▼
-- ==== Sys2Proof/Machine/Flags.lean ====
section
/-!
DEFINITION. The Gosor flags F (R314) and every flag computation: binary arithmetic (R324), packed BCD (R325), DAA (R326),
shifts and digit shifts (R322, R327), and the branch conditions (R321).
-/
namespace Sys2Proof.Machine

/-- Bit positions in F (R314). -/
def fC : Nat := 0
def fZ : Nat := 1
def fV : Nat := 2
def fN : Nat := 3
def fD : Nat := 4
def fI : Nat := 5
def fT : Nat := 6

/-- Bit `i` of F. -/
def getFlag (f : Word) (i : Nat) : Bool := f.getLsbD i

/-- F with bit `i` replaced. -/
def setFlag (f : Word) (i : Nat) (b : Bool) : Word :=
  if b then f ||| BitVec.ofNat 32 (2 ^ i) else f &&& ~~~(BitVec.ofNat 32 (2 ^ i))

/-- The H field of F: bits 15:8. -/
def getH (f : Word) : BitVec 8 := f.extractLsb' 8 8

/-- F with H replaced. -/
def setH (f : Word) (h : BitVec 8) : Word := (f &&& 0xFFFF00FF) ||| (h.setWidth 32 <<< 8)

/-- The bits of F that software can load: H, T, I, D, N, V, Z, C (R314); reserved bits read 0. -/
def fMask : Word := 0x0000FF7F

/-- N and Z of a 32-bit result (R324). -/
def flagsNZ (f r : Word) : Word := setFlag (setFlag f fN r.msb) fZ (r == 0)

/-- N, Z, C and V set at once. -/
def flagsNZCV (f r : Word) (c v : Bool) : Word := setFlag (setFlag (flagsNZ f r) fC c) fV v

/-- The 33-bit sum of two words and a carry, as a number. -/
def sumNat (a b : Word) (c : Bool) : Nat := a.toNat + b.toNat + b2n c

/-- Digit carries of an addition: bit k is the carry out of bit 4k + 3 (R314, R324). -/
def digitCarries (a b : Word) (c : Bool) : BitVec 8 :=
  BitVec.ofNat 8 ((List.range 8).foldl (fun h k =>
    let m := 2 ^ (4 * k + 4)
    h + (if m ≤ a.toNat % m + b.toNat % m + b2n c then 2 ^ k else 0)) 0)

/-- The outcome of an arithmetic instruction: result and flags. -/
structure AluRes where
  r : Word
  f : Word
deriving DecidableEq, Repr

/-- ADD and ADC: r = a + b + c; H is written only when the destination is A (R320, R324). -/
def aluAdd (f a b : Word) (c toA : Bool) : AluRes :=
  let r := BitVec.ofNat 32 (sumNat a b c)
  let f1 := flagsNZCV f r (decide (2 ^ 32 ≤ sumNat a b c)) (a.msb == b.msb && r.msb != a.msb)
  { r := r, f := if toA then setH f1 (digitCarries a b c) else f1 }

/-- SUB, SBC, CMP and NEG: r = a − b − borrow; C = 1 means no borrow (R324). -/
def aluSub (f a b : Word) (borrow : Bool) : AluRes :=
  let r := a - b - BitVec.ofNat 32 (b2n borrow)
  { r := r, f := flagsNZCV f r (decide (b.toNat + b2n borrow ≤ a.toNat)) (a.msb != b.msb && r.msb == b.msb) }

/-- Digit `k` of a packed-BCD word. -/
def digit (w : Word) (k : Nat) : Nat := w.toNat / 16 ^ k % 16

/-- Some digit of the word is above 9. -/
def badDigit (w : Word) : Bool := (List.range 8).any (fun k => decide (9 < digit w k))

/-- One digit of R325: the digit of the result and the carry. -/
def bcdStep (add : Bool) (x y cy : Nat) : Nat × Nat :=
  if add then
    let t := x + y + cy
    if 10 ≤ t then ((t - 10) % 16, 1) else (t % 16, 0)
  else
    if x < y + cy then ((x + 10 + 16 - y - cy) % 16, 1) else ((x - y - cy) % 16, 0)

/-- The eight digits of R325 from digit `k` on, least significant first: result number and last carry. -/
def bcdDigits (add : Bool) (a b : Word) : Nat → Nat → Nat → Nat × Nat
  | 0, _, cy => (0, cy)
  | n + 1, k, cy =>
    let d := bcdStep add (digit a k) (digit b k) cy
    let rest := bcdDigits add a b n (k + 1) d.2
    (d.1 + 16 * rest.1, rest.2)

/-- The flags of R325: D is only ever set. -/
def bcdFlags (f a b : Word) (r : Nat) (c : Bool) : Word :=
  let f1 := if badDigit a || badDigit b then setFlag f fD true else f
  setFlag (setFlag (setFlag (setFlag f1 fC c) fZ (r == 0)) fN false) fV false

/-- ADDD (R325). -/
def aluAddd (f a b : Word) : AluRes :=
  let d := bcdDigits true a b 8 0 (b2n (getFlag f fC))
  { r := BitVec.ofNat 32 d.1, f := bcdFlags f a b d.1 (d.2 == 1) }

/-- SUBD (R325): C is the no-borrow in and out. -/
def aluSubd (f a b : Word) : AluRes :=
  let d := bcdDigits false a b 8 0 (1 - b2n (getFlag f fC))
  { r := BitVec.ofNat 32 d.1, f := bcdFlags f a b d.1 (d.2 == 0) }

/-- CMPD (R325): C is ignored on entry, and A keeps its value. -/
def aluCmpd (f a b : Word) : AluRes :=
  let d := bcdDigits false a b 8 0 0
  { r := a, f := bcdFlags f a b d.1 (d.2 == 0) }

/-- The nibbles of DAA from nibble `k` on (R326): result number, last carry, and whether a nibble ended above 9. -/
def daaDigits (a : Word) (h : BitVec 8) : Nat → Nat → Nat → Nat × Nat × Bool
  | 0, _, cy => (0, cy, false)
  | m + 1, k, cy =>
    let n0 := digit a k + cy
    let n := if h.getLsbD k || decide (9 < n0) then n0 + 6 else n0
    let rest := daaDigits a h m (k + 1) (if 15 < n then 1 else 0)
    (n % 16 + 16 * rest.1, rest.2.1, decide (9 < n % 16) || rest.2.2)

/-- DAA (R326). -/
def aluDaa (f a : Word) : AluRes :=
  let h := getH f
  let d := daaDigits a h 8 0 0
  let f1 := if d.2.2 then setFlag f fD true else f
  let f2 := setH (setFlag f1 fC (h.getLsbD 7 || d.2.1 == 1)) 0
  { r := BitVec.ofNat 32 d.1, f := setFlag (setFlag (setFlag f2 fZ (d.1 == 0)) fN false) fV false }

/-- The shifts of R322 by a count that is not 0: result and last bit out. -/
inductive ShiftKind where
  | shl | shr | asr | rol | ror
deriving DecidableEq, Repr

/-- A binary shift of A by `n`, 1 to 31: the result and C (R322). -/
def shiftBy (k : ShiftKind) (a : Word) (n : Nat) : Word × Bool :=
  match k with
  | .shl => (a <<< n, a.getLsbD (32 - n))
  | .shr => (a >>> n, a.getLsbD (n - 1))
  | .asr => (a.sshiftRight n, a.getLsbD (n - 1))
  | .rol => let r := a.rotateLeft n; (r, r.getLsbD 0)
  | .ror => let r := a.rotateRight n; (r, r.getLsbD 31)

/-- A binary shift with its flags; a count of 0 leaves A and C and sets N and Z from A (R322). -/
def aluShift (k : ShiftKind) (f a : Word) (n : Nat) : AluRes :=
  if n = 0 then { r := a, f := flagsNZ f a }
  else { r := (shiftBy k a n).1, f := setFlag (flagsNZ f (shiftBy k a n).1) fC (shiftBy k a n).2 }

/-- SHLD and SHRD by `n` digits (R327): zeros enter, C tells whether a digit shifted out is not 0, D whether A held a digit
above 9. A count of 0 leaves A and C and sets N and Z from A (R322). -/
def aluDigitShift (left : Bool) (f a : Word) (n : Nat) : AluRes :=
  if n = 0 then { r := a, f := flagsNZ f a }
  else
    let r := if left then a <<< (4 * n) else a >>> (4 * n)
    let out := if left then a >>> (32 - 4 * n) else a <<< (32 - 4 * n)
    let f1 := if badDigit a then setFlag f fD true else f
    { r := r, f := setFlag (setFlag (setFlag (setFlag f1 fC (out != 0)) fZ (r == 0)) fN false) fV false }

/-- A branch condition holds of the flags (R321). -/
def condHolds (c : Cond) (f : Word) : Bool :=
  let C := getFlag f fC
  let Z := getFlag f fZ
  let V := getFlag f fV
  let N := getFlag f fN
  match c with
  | .br => true
  | .bz => Z
  | .bnz => !Z
  | .bc => C
  | .bnc => !C
  | .bn => N
  | .bnn => !N
  | .bv => V
  | .bnv => !V
  | .bugt => C && !Z
  | .bule => !C || Z
  | .bsge => N == V
  | .bslt => N != V
  | .bsgt => !Z && (N == V)
  | .bsle => Z || (N != V)

end Sys2Proof.Machine
end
▲
EXERCISE AIM. Repeat the entries verbatim through the line with "def fT : Nat := 6".

RESULT FOR THIS TASK.
-- ==== Sys2Proof/Machine/Flags.lean ====
section
/-!
DEFINITION. The Gosor flags F (R314) and every flag computation: binary arithmetic (R324), packed BCD (R325), DAA (R326),
shifts and digit shifts (R322, R327), and the branch conditions (R321).
-/
namespace Sys2Proof.Machine

/-- Bit positions in F (R314). -/
def fC : Nat := 0
def fZ : Nat := 1
def fV : Nat := 2
def fN : Nat := 3
def fD : Nat := 4
def fI : Nat := 5
def fT : Nat := 6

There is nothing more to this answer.